@[simp] theorem State.writeWord_H (j : Fin 16) (v : Word) : (s.writeWord j v).H = s.H := rfl
@[simp] theorem State.writeWord_HV (j : Fin 16) (v : Word) : (s.writeWord j v).HV = s.HV := rfl
@[simp] theorem State.writeWord_B (j : Fin 16) (v : Word) : (s.writeWord j v).B = (((s.B.write (byteOfWord j 0).val (v.extractLsb' 24 8)).write (byteOfWord j 1).val (v.extractLsb' 16 8)).write (byteOfWord j 2).val
      (v.extractLsb' 8 8)).write (byteOfWord j 3).val (v.extractLsb' 0 8) := rfl
@[simp] theorem State.writeWord_BV (j : Fin 16) (v : Word) : (s.writeWord j v).BV = s.BV ||| BitVec.twoPow 64 (byteOfWord j 0).val ||| BitVec.twoPow 64 (byteOfWord j 1).val |||
      BitVec.twoPow 64 (byteOfWord j 2).val ||| BitVec.twoPow 64 (byteOfWord j 3).val := rfl
@[simp] theorem State.writeWord_W (j : Fin 16) (v : Word) : (s.writeWord j v).W = s.W := rfl
@[simp] theorem State.writeWord_a (j : Fin 16) (v : Word) : (s.writeWord j v).a = s.a := rfl
@[simp] theorem State.writeWord_b (j : Fin 16) (v : Word) : (s.writeWord j v).b = s.b := rfl
@[simp] theorem State.writeWord_c (j : Fin 16) (v : Word) : (s.writeWord j v).c = s.c := rfl
@[simp] theorem State.writeWord_d (j : Fin 16) (v : Word) : (s.writeWord j v).d = s.d := rfl
@[simp] theorem State.writeWord_e (j : Fin 16) (v : Word) : (s.writeWord j v).e = s.e := rfl
@[simp] theorem State.writeWord_phase (j : Fin 16) (v : Word) : (s.writeWord j v).phase = s.phase := rfl
@[simp] theorem State.writeWord_t (j : Fin 16) (v : Word) : (s.writeWord j v).t = s.t := rfl
@[simp] theorem State.writeWord_fault (j : Fin 16) (v : Word) : (s.writeWord j v).fault = s.fault := rfl
@[simp] theorem State.writeWord_host (j : Fin 16) (v : Word) : (s.writeWord j v).host = s.host := rfl
@[simp] theorem State.writeWord_responses (j : Fin 16) (v : Word) : (s.writeWord j v).responses = s.responses := rfl

@[simp] theorem State.advance_H (k : Fin 80) (stay leave : Phase) : (s.advance k stay leave).H = s.H := by
  unfold State.advance; split <;> rfl
@[simp] theorem State.advance_HV (k : Fin 80) (stay leave : Phase) : (s.advance k stay leave).HV = s.HV := by
  unfold State.advance; split <;> rfl
@[simp] theorem State.advance_B (k : Fin 80) (stay leave : Phase) : (s.advance k stay leave).B = s.B := by
  unfold State.advance; split <;> rfl
@[simp] theorem State.advance_BV (k : Fin 80) (stay leave : Phase) : (s.advance k stay leave).BV = s.BV := by
  unfold State.advance; split <;> rfl
@[simp] theorem State.advance_W (k : Fin 80) (stay leave : Phase) : (s.advance k stay leave).W = s.W := by
  unfold State.advance; split <;> rfl
@[simp] theorem State.advance_a (k : Fin 80) (stay leave : Phase) : (s.advance k stay leave).a = s.a := by
  unfold State.advance; split <;> rfl
@[simp] theorem State.advance_b (k : Fin 80) (stay leave : Phase) : (s.advance k stay leave).b = s.b := by
  unfold State.advance; split <;> rfl
@[simp] theorem State.advance_c (k : Fin 80) (stay leave : Phase) : (s.advance k stay leave).c = s.c := by
  unfold State.advance; split <;> rfl
@[simp] theorem State.advance_d (k : Fin 80) (stay leave : Phase) : (s.advance k stay leave).d = s.d := by
  unfold State.advance; split <;> rfl
@[simp] theorem State.advance_e (k : Fin 80) (stay leave : Phase) : (s.advance k stay leave).e = s.e := by
  unfold State.advance; split <;> rfl
@[simp] theorem State.advance_phase (k : Fin 80) (stay leave : Phase) : (s.advance k stay leave).phase = if k.val = 79 then leave else stay := by
  unfold State.advance; split <;> rfl
@[simp] theorem State.advance_t (k : Fin 80) (stay leave : Phase) : (s.advance k stay leave).t = if k.val = 79 then 0 else BitVec.ofNat 7 (k.val + 1) := by
  unfold State.advance; split <;> rfl
@[simp] theorem State.advance_fault (k : Fin 80) (stay leave : Phase) : (s.advance k stay leave).fault = s.fault := by
  unfold State.advance; split <;> rfl
@[simp] theorem State.advance_host (k : Fin 80) (stay leave : Phase) : (s.advance k stay leave).host = s.host := by
  unfold State.advance; split <;> rfl
@[simp] theorem State.advance_responses (k : Fin 80) (stay leave : Phase) : (s.advance k stay leave).responses = s.responses := by
  unfold State.advance; split <;> rfl

@[simp] theorem State.assertRst_H (left : State) : (left.assertRst s).H = left.H := rfl
@[simp] theorem State.assertRst_HV (left : State) : (left.assertRst s).HV = 0 := rfl
@[simp] theorem State.assertRst_B (left : State) : (left.assertRst s).B = left.B := rfl
@[simp] theorem State.assertRst_BV (left : State) : (left.assertRst s).BV = 0 := rfl
@[simp] theorem State.assertRst_W (left : State) : (left.assertRst s).W = left.W := rfl
@[simp] theorem State.assertRst_a (left : State) : (left.assertRst s).a = left.a := rfl
@[simp] theorem State.assertRst_b (left : State) : (left.assertRst s).b = left.b := rfl
@[simp] theorem State.assertRst_c (left : State) : (left.assertRst s).c = left.c := rfl
@[simp] theorem State.assertRst_d (left : State) : (left.assertRst s).d = left.d := rfl
@[simp] theorem State.assertRst_e (left : State) : (left.assertRst s).e = left.e := rfl
@[simp] theorem State.assertRst_phase (left : State) : (left.assertRst s).phase = .idle := rfl
@[simp] theorem State.assertRst_t (left : State) : (left.assertRst s).t = 0 := rfl
@[simp] theorem State.assertRst_fault (left : State) : (left.assertRst s).fault = .noFault := rfl
@[simp] theorem State.assertRst_host (left : State) : (left.assertRst s).host = s.host := rfl
@[simp] theorem State.assertRst_responses (left : State) : (left.assertRst s).responses = s.responses := rfl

▶ **Work to complete**: Select all lines with the word "BitVec" from the entries above.

▶ **Response to this exercise**:
@[simp] theorem State.writeWord_BV (j : Fin 16) (v : Word) : (s.writeWord j v).BV = s.BV ||| BitVec.twoPow 64 (byteOfWord j 0).val ||| BitVec.twoPow 64 (byteOfWord j 1).val |||
      BitVec.twoPow 64 (byteOfWord j 2).val ||| BitVec.twoPow 64 (byteOfWord j 3).val := rfl
@[simp] theorem State.advance_t (k : Fin 80) (stay leave : Phase) : (s.advance k stay leave).t = if k.val = 79 then 0 else BitVec.ofNat 7 (k.val + 1) := by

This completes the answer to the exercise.